Purpose

The HTTP Purpose request header is an unofficial HTTP header indicating a prefetch or prerender request triggered by the browser's speculative loading mechanisms rather than direct user navigation.

Usage

The Purpose header signals to the server when a request originates from a prefetch or prerender action. Browsers send the header on requests triggered by <link rel="prefetch">, <link rel="prerender">, or the speculation rules API. Servers receiving this header distinguish speculative loads from actual user navigation, allowing them to skip analytics tracking, defer expensive personalization, or serve lighter responses for speculative requests.

The header has a long history across browser engines. Firefox introduced X-Moz: prefetch. Safari adopted X-Purpose: prefetch, then dropped the X- prefix to Purpose: prefetch following IETF guidance on deprecating experimental header naming. Chrome adopted Purpose: prefetch as part of its NoState Prefetch implementation.

The Purpose header is being replaced by Sec-Purpose, which uses the Sec- prefix to prevent JavaScript from spoofing the value through fetch() or XMLHttpRequest. Chrome sent both Purpose and Sec-Purpose during a transition period. Chrome stopped sending Purpose, completing the migration to Sec-Purpose.

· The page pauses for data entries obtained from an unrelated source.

-- ==== Sys2Proof/Decode.lean ====
section
/-! DEFINITION. Decoding a command word and its DATA operand, total over all words (R71), and the
encoder written from the same field layout (R61). -/

namespace Sys2Proof

/-! ### The fields of a command word (R61) -/

/-- CMD[3:0] -/
def Cmd.op (c : Cmd) : Nat := (c.extractLsb' 0 4).toNat

/-- CMD[5:4] -/
def Cmd.acc (c : Cmd) : Nat := (c.extractLsb' 4 2).toNat

/-- CMD[7:6] -/
def Cmd.wsz (c : Cmd) : Nat := (c.extractLsb' 6 2).toNat

/-- CMD[9:8] -/
def Cmd.vsz (c : Cmd) : Nat := (c.extractLsb' 8 2).toNat

/-- CMD[15:10], also the shift count CNT (R66) -/
def Cmd.boff (c : Cmd) : Nat := (c.extractLsb' 10 6).toNat

/-- CMD[22:16] -/
def Cmd.bwid (c : Cmd) : Nat := (c.extractLsb' 16 7).toNat

/-- CMD[31:24], also the byte index IDX (R68) -/
def Cmd.wbase (c : Cmd) : Nat := (c.extractLsb' 24 8).toNat

/-! ### Codes of the operand kinds -/

/-- R63. -/
def Access.code : Access → Nat
  | .rw => 0
  | .ro => 1
  | .wo => 2

/-- R63; the code 0b11 is reserved. -/
def accessOfCode : Nat → Option Access
  | 0 => some .rw
  | 1 => some .ro
  | 2 => some .wo
  | _ => none

/-- WSZ or VSZ, the base-2 logarithm of the width in bytes (R64, R65). -/
def Width.code : Width → Nat
  | .b1 => 0
  | .b2 => 1
  | .b4 => 2
  | .b8 => 3

/-- R64, R65: every 2-bit code is legal. -/
def widthOfCode : Nat → Width
  | 0 => .b1
  | 1 => .b2
  | 2 => .b4
  | _ => .b8

/-- The width in bytes, 2 to the power of its code (R64, R65). -/
def Width.bytes (w : Width) : Nat := 2 ^ w.code

/-! ### The rows of R69 -/

/-- The bits of a command word that OP alone fixes: OP and every must-be-zero bit (R69; OP = 0xF fixes
only itself, R70). -/
def rowMask : Nat → Cmd
  | 0x0 => 0xFFFFFFFF
  | 0x1 => 0x0080000F
  | 0x2 => 0x0080000F
  | 0x3 => 0x0080000F
  | 0x4 => 0x0080000F
  | 0x5 => 0x00FFFF3F
  | 0x6 => 0x00FFFF3F
  | 0x7 => 0xFF80033F
  | 0x8 => 0xFFFF003F
  | 0x9 => 0xFFFF003F
  | 0xA => 0xFFFFFFFF
  | 0xB => 0xFFFFFFFF
  | 0xC => 0x00FFFFFF
  | 0xD => 0x00FFFFFF
  | 0xE => 0xFFFFFFFF
  | _ => 0x0000000F

/-- What those bits must be: OP itself, every other fixed bit 0 (R69). -/
def rowMatch (op : Nat) : Cmd := BitVec.ofNat 32 op

/-! ### Decoding -/

/-- Why a word is a reserved spelling. Both raise ERR_RSVD (R162). -/
inductive DecodeError where
  /-- A must-be-zero bit of the row of its OP is 1 (R69). -/
  | mustBeZeroSet
  /-- A field command with ACC = 0b11 (R63). -/
  | accessReserved
deriving DecidableEq, Repr

/-- The field descriptor of a field command's word (R61, R63). -/
def decodeField (c : Cmd) : Except DecodeError Field :=
  match accessOfCode c.acc with
  | some acc =>
    .ok
      { acc := acc
        w := widthOfCode c.wsz
        v := widthOfCode c.vsz
        wbase := c.wbase
        boff := c.boff
        bwid := c.bwid }
  | none => .error .accessReserved

/-- A word whose must-be-zero bits are clear, by its OP (R62, R71). -/
def decodeRow (c : Cmd) (d : Word64) : Except DecodeError Instr :=
  match c.op with
  | 0x0 => .ok .nop
  | 0x1 => (decodeField c).map fun f => .frd f
  | 0x2 => (decodeField c).map fun f => .fwr f d
  | 0x3 => (decodeField c).map fun f => .fwrc f d
  | 0x4 => (decodeField c).map fun f => .fis f d
  | 0x5 => .ok (.rrd (widthOfCode c.wsz) c.wbase)
  | 0x6 => .ok (.rwr (widthOfCode c.wsz) c.wbase d)
  | 0x7 => .ok (.mask (widthOfCode c.wsz) c.boff c.bwid)
  | 0x8 => .ok (.shr (widthOfCode c.wsz) (widthOfCode c.vsz) c.boff d)
  | 0x9 => .ok (.shl (widthOfCode c.wsz) (widthOfCode c.vsz) c.boff d)
  | 0xA => .ok (.shr1b d)
  | 0xB => .ok (.shl1b d)
  | 0xC => .ok (.brd c.wbase)
  | 0xD => .ok (.bwr c.wbase d)
  | 0xE => .ok .clr
  | _ => .ok (.reservedOpF (c.extractLsb' 4 28))

/-- R71: the row's must-be-zero test, then ACC = 0b11 on a field command. OP = 0xF passes every test,
since its row fixes only OP, and is the table's own row of a command that raises ERR_OPCODE (R70). -/
def decode (c : Cmd) (d : Word64) : Except DecodeError Instr :=
  if c &&& rowMask c.op = rowMatch c.op then decodeRow c d else .error .mustBeZeroSet

/-! ### Encoding -/

/-- The command word of the given fields, RSV = 0 (R61). -/
def packCmd (op acc wsz vsz boff bwid wbase : Nat) : Cmd :=
  BitVec.ofNat 8 wbase ++ 0#1 ++ BitVec.ofNat 7 bwid ++ BitVec.ofNat 6 boff ++ BitVec.ofNat 2 vsz ++
    BitVec.ofNat 2 wsz ++ BitVec.ofNat 2 acc ++ BitVec.ofNat 4 op

/-- The command word of a field command (R61, R69). -/
def packField (op : Nat) (f : Field) : Cmd :=
  packCmd op f.acc.code f.w.code f.v.code f.boff f.bwid f.wbase

/-- The CMD word of a command (R62, R69): every field it does not use is 0. -/
def encodeCmd : Instr → Cmd
  | .nop => packCmd 0x0 0 0 0 0 0 0
  | .frd f => packField 0x1 f
  | .fwr f _ => packField 0x2 f
  | .fwrc f _ => packField 0x3 f
  | .fis f _ => packField 0x4 f
  | .rrd w wbase => packCmd 0x5 0 w.code 0 0 0 wbase
  | .rwr w wbase _ => packCmd 0x6 0 w.code 0 0 0 wbase
  | .mask w boff bwid => packCmd 0x7 0 w.code 0 boff bwid 0
  | .shr w v cnt _ => packCmd 0x8 0 w.code v.code cnt 0 0
  | .shl w v cnt _ => packCmd 0x9 0 w.code v.code cnt 0 0
  | .shr1b _ => packCmd 0xA 0 0 0 0 0 0
  | .shl1b _ => packCmd 0xB 0 0 0 0 0 0
  | .brd idx => packCmd 0xC 0 0 0 0 0 idx
  | .bwr idx _ => packCmd 0xD 0 0 0 0 0 idx
  | .clr => packCmd 0xE 0 0 0 0 0 0
  | .reservedOpF rest => rest ++ 0xF#4

/-- The DATA word sent with a command: 0 where the command reads none (R72, R73; log 7). -/
def encodeData : Instr → Word64
  | .nop => 0
  | .frd _ => 0
  | .fwr _ d => d
  | .fwrc _ d => d
  | .fis _ d => d
  | .rrd _ _ => 0
  | .rwr _ _ d => d
  | .mask _ _ _ => 0
  | .shr _ _ _ d => d
  | .shl _ _ _ d => d
  | .shr1b d => d
  | .shl1b d => d
  | .brd _ => 0
  | .bwr _ d => d
  | .clr => 0
  | .reservedOpF _ => 0

/-- The words of a command: CMD, then DATA (R22, R60). -/
def encode (i : Instr) : Cmd × Word64 := (encodeCmd i, encodeData i)

/-! ### The opcode table's numbering -/

/-- CMD of an instruction whose bits are `w`: its low 32 bits, those above `nbits` being 0. -/
def tableCmd (nbits w : Nat) : Cmd := BitVec.ofNat 32 (w % 2 ^ nbits)

/-- DATA of an instruction whose bits are `w`: the 64 bits after CMD, those above `nbits` being 0. -/
def tableData (nbits w : Nat) : Word64 := BitVec.ofNat 64 (w % 2 ^ nbits / 2 ^ 32)

/-- What the decoder reads from an instruction whose bits are `w`, numbered as spec/opcode_table.json
numbers them. -/
def decodeTableWord (nbits w : Nat) : Option Instr :=
  match decode (tableCmd nbits w) (tableData nbits w) with
  | .ok i => some i
  | .error _ => none

end Sys2Proof
end

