-- ==== Sys2Proof/Certificates/Slice0/Obligations.lean ====
section
/-! DEFINITION. The statements for the provers. Each names the rules of spec/ it rests on. -/

open Sys2Proof Sys2Proof.Machine

/-! ### Decoding -/

/-- R61, R62, R69, R75: words written out from the field layout decode to the commands they stand
for: a field read, a register write, a mask, a multi-byte shift, a single-byte shift and a byte write;
and two reserved spellings are refused by name. NOP and CLR, whose words are their OP alone, stand in
the tests. The clause for the word 0x0080000F is the MODEL'S OWN CHOICE (log 6, DEDUCED): the model has
a command for the table's row of OP = 0xF, where R71's pseudocode answers Error(ERR_OPCODE). -/
def Obligations.SpecWordsDecode : Prop :=
  decode 0x0C082081 0 = .ok (.frd
    { acc := .rw
      w := .b4
      v := .b1
      wbase := 12
      boff := 8
      bwid := 8 }) ∧
  decode 0x5E000046 0xA1B2C3D4 = .ok (.rwr .b2 94 0xA1B2C3D4) ∧
  decode 0x000D1487 7 = .ok (.mask .b4 5 13) ∧
  decode 0x000031C8 9 = .ok (.shr .b8 .b2 12 9) ∧
  decode 0x0000000B 0x81 = .ok (.shl1b 0x81) ∧
  decode 0xC800000D 1 = .ok (.bwr 200 1) ∧
  decode 0x0080000F 0 = .ok (.reservedOpF 0x0080000) ∧
  decode 0x00880081 0 = .error .mustBeZeroSet ∧
  decode 0x000800B1 0 = .error .accessReserved

/-- R61, R62, R69: decoding the encoding of a well-formed command gives the command back, with every
operand at every value an encoding admits. -/
def Obligations.DecodeAfterEncode : Prop :=
  ∀ i : Instr, i.wf = true → decode (encodeCmd i) (encodeData i) = .ok i

/-- R61, R69, R71, R72: a decoded command is well formed, its encoding is the very word it was decoded
from, and it carries the DATA it came with. Only of a command that R72 gives no DATA to read (NOP, FRD,
RRD, MASK, BRD, CLR), and of the row of OP = 0xF, is the encoded DATA 0, which is the MODEL'S OWN CHOICE
(log 7, DEDUCED; for OP = 0xF log 6, DEDUCED). -/
def Obligations.EncodeAfterDecode : Prop :=
  ∀ (c : Cmd) (d : Word64) (i : Instr), decode c d = .ok i →
    i.wf = true ∧ encodeCmd i = c ∧
      encodeData i = if c.op ∈ [0x0, 0x1, 0x5, 0x7, 0xC, 0xE, 0xF] then 0 else d

/-- R162: while running, ERR_RSVD is raised exactly for a word with OP 0x0 to 0xE in which a
must-be-zero bit of its row is 1, or that is a field command with ACC = 0b11. -/
def Obligations.ReservedSpellingsRaiseRsvd : Prop :=
  ∀ (s : State) (c : Cmd) (d : Word64), Running s →
    (s.runCommand c d = .next (s.raiseError .rsvd c) ↔
      c.op ≠ 0xF ∧
        (c &&& rowMask c.op ≠ rowMatch c.op ∨
          (c.op ∈ [0x1, 0x2, 0x3, 0x4] ∧ c.acc = 3)))

/-- R161: any command word with OP = 0xF raises ERR_OPCODE, whatever its other bits hold. -/
def Obligations.ReservedOpcodeRaisesOpcode : Prop :=
  ∀ (s : State) (c : Cmd) (d : Word64), Running s → c.op = 0xF →
    s.runCommand c d = .next (s.raiseError .opcode c)

/-- The command the model has for the table's row of OP = 0xF (the model's constructor, log 6) completes
with that error action by itself, its word's 28 other bits kept in ERRCMD. -/
def Obligations.ReservedOpFCompletes : Prop :=
  ∀ (s : State) (rest : BitVec 28), Running s →
    exec (.reservedOpF rest) s =
      .next { s with status := withError s.status .opcode, errcmd := rest ++ 0xF#4 }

The Purpose header also conflicts with the CORS specification. Because Purpose is not a CORS safelisted header, prefetch requests to cross-origin resources trigger unnecessary preflight checks. The Sec- prefix on Sec-Purpose avoids this because Sec- prefixed headers are excluded from CORS processing.

Note

Firefox sends X-Moz: prefetch instead of Purpose. Firefox also supports Sec-Purpose. Server-side code detecting prefetch requests across browsers needs to check for Purpose, Sec-Purpose, and X-Moz headers.

Values

prefetch

The value prefetch indicates the browser is fetching a resource speculatively. This is the only defined value. Both prefetch and prerender requests send this same value in the Purpose header.

Example

A browser prefetching a page using the legacy header. Chrome stopped sending Purpose, but older Chromium-based browsers and some other implementations still include the header.

Purpose: prefetch

A Firefox browser prefetching a resource sends its vendor-specific header alongside Sec-Purpose.

X-Moz: prefetch
Sec-Purpose: prefetch

Server-side detection covering all browser implementations. Checking multiple header names ensures prefetch requests are identified regardless of browser.

Purpose: prefetch

Takeaway

The Purpose header identifies prefetch and prerender requests from the browser's speculative loading mechanisms. The header is being replaced by Sec-Purpose, which avoids CORS conflicts and prevents JavaScript spoofing through the Sec- prefix.